| YOUR INSTRUCTIONS |
Please report every line of the listing below that has the word "issueCommand" in it.
____________________
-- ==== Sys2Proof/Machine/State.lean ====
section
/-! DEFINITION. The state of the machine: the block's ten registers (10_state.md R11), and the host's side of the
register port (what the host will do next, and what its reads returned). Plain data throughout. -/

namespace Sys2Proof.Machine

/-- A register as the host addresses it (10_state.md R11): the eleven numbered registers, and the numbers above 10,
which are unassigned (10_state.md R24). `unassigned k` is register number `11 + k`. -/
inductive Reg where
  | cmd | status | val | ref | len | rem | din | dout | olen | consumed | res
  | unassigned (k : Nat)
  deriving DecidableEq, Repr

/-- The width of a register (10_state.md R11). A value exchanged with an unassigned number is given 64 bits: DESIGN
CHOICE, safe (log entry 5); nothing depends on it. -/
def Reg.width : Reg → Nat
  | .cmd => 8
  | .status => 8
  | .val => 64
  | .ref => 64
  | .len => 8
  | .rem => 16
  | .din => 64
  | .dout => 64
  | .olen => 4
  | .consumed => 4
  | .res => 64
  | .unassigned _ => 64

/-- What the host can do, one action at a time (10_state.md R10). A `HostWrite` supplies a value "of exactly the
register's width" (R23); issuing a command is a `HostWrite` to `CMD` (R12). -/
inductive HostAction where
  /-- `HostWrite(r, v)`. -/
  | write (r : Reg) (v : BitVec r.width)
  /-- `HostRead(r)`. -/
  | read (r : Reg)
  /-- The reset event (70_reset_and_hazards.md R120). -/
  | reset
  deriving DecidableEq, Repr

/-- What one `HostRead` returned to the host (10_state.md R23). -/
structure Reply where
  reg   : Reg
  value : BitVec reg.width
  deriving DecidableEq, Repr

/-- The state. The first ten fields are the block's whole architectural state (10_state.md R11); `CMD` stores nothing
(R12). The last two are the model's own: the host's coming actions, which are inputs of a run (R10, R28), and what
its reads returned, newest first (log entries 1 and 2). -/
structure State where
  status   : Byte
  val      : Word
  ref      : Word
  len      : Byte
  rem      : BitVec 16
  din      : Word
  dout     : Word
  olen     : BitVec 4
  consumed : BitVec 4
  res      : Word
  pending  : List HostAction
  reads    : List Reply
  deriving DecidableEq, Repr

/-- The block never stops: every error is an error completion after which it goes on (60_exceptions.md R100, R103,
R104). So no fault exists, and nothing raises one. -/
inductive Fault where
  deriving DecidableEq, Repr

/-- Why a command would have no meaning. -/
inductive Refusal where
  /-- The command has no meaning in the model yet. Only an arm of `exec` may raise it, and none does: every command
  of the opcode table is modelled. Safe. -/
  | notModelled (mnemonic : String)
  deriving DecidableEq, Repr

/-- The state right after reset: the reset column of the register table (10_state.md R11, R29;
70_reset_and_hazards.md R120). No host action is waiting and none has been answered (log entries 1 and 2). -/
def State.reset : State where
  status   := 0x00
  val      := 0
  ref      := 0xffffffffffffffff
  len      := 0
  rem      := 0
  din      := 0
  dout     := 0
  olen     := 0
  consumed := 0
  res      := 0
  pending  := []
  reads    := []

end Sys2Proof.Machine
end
____________________
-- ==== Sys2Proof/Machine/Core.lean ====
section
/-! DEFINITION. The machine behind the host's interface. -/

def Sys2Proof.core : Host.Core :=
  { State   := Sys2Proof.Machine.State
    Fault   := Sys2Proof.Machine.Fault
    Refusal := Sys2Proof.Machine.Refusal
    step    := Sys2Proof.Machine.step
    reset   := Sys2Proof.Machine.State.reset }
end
____________________
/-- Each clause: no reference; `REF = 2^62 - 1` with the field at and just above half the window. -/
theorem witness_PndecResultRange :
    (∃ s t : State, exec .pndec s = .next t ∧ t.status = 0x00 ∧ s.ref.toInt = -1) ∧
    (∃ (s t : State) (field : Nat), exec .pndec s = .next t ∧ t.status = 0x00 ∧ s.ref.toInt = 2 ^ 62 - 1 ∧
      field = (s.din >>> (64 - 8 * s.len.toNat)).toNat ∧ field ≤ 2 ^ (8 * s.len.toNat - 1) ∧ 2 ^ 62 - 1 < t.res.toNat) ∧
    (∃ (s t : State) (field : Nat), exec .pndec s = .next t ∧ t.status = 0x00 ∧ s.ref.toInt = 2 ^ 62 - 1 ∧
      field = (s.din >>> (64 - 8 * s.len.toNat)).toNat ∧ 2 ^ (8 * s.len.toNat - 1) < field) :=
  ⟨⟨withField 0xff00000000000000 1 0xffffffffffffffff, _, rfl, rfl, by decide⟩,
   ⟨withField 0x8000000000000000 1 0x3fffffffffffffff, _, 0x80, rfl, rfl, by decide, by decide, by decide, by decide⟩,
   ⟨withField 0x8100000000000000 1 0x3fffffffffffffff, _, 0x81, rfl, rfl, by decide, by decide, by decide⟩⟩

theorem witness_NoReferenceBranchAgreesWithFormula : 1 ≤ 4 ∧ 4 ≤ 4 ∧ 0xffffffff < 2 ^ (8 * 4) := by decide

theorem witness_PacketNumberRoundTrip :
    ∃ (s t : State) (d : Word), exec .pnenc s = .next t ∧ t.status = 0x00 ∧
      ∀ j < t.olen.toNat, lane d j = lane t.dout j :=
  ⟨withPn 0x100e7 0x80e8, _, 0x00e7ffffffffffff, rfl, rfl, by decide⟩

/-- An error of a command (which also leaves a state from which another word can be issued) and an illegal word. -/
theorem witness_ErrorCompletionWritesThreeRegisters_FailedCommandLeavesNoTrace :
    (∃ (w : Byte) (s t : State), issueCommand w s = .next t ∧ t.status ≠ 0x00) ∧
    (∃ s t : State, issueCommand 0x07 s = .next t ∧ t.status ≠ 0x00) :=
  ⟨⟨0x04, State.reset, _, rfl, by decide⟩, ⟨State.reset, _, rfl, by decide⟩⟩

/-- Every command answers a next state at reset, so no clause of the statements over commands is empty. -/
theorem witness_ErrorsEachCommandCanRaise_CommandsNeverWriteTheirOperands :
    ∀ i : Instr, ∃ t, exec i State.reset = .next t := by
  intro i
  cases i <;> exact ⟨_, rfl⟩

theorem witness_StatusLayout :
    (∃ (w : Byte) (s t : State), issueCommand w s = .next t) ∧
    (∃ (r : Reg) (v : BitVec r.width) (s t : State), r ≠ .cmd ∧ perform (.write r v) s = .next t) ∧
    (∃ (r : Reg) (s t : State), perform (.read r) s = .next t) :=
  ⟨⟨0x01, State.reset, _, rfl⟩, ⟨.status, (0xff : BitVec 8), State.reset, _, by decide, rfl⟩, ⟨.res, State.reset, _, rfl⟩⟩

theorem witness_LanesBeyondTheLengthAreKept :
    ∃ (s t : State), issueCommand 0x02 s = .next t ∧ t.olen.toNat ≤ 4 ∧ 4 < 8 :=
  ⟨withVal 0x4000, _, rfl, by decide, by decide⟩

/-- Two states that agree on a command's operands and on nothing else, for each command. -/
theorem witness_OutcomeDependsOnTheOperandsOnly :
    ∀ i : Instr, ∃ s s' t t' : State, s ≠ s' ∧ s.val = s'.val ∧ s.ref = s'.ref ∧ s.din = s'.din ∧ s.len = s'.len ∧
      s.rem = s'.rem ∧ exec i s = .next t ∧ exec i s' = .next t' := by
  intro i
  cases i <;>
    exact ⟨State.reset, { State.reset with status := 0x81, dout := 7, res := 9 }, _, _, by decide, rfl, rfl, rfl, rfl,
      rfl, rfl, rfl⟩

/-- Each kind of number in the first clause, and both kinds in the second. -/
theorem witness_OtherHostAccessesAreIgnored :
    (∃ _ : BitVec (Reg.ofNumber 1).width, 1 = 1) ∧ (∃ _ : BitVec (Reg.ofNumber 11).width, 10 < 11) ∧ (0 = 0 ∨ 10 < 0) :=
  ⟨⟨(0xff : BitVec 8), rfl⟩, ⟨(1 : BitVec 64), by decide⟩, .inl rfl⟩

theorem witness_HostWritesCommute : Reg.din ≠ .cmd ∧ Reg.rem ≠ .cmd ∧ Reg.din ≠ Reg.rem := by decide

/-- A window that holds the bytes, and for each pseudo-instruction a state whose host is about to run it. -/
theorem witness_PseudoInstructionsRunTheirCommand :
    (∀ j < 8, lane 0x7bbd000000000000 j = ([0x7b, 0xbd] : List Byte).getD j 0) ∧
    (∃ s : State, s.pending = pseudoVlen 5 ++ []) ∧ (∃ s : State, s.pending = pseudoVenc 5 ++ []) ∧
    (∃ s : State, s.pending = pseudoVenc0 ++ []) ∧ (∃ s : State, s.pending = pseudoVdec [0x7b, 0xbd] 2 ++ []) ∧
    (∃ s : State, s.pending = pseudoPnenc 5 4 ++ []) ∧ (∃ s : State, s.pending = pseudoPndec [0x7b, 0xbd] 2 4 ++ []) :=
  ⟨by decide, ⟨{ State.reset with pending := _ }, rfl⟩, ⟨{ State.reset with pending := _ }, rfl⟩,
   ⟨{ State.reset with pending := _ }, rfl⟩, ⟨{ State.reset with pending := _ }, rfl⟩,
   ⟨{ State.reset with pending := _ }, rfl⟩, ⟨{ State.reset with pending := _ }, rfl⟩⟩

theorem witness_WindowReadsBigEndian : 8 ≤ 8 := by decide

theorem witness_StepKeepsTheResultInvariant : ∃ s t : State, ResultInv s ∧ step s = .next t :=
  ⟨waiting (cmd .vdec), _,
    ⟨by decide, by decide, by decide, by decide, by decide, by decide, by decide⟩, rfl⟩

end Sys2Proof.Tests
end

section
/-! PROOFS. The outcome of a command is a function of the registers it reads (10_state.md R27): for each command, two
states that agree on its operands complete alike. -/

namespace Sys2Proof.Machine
____________________
| ANSWER BOX |
    (∃ (w : Byte) (s t : State), issueCommand w s = .next t ∧ t.status ≠ 0x00) ∧
    (∃ s t : State, issueCommand 0x07 s = .next t ∧ t.status ≠ 0x00) :=
    (∃ (w : Byte) (s t : State), issueCommand w s = .next t) ∧
    ∃ (s t : State), issueCommand 0x02 s = .next t ∧ t.olen.toNat ≤ 4 ∧ 4 < 8 :=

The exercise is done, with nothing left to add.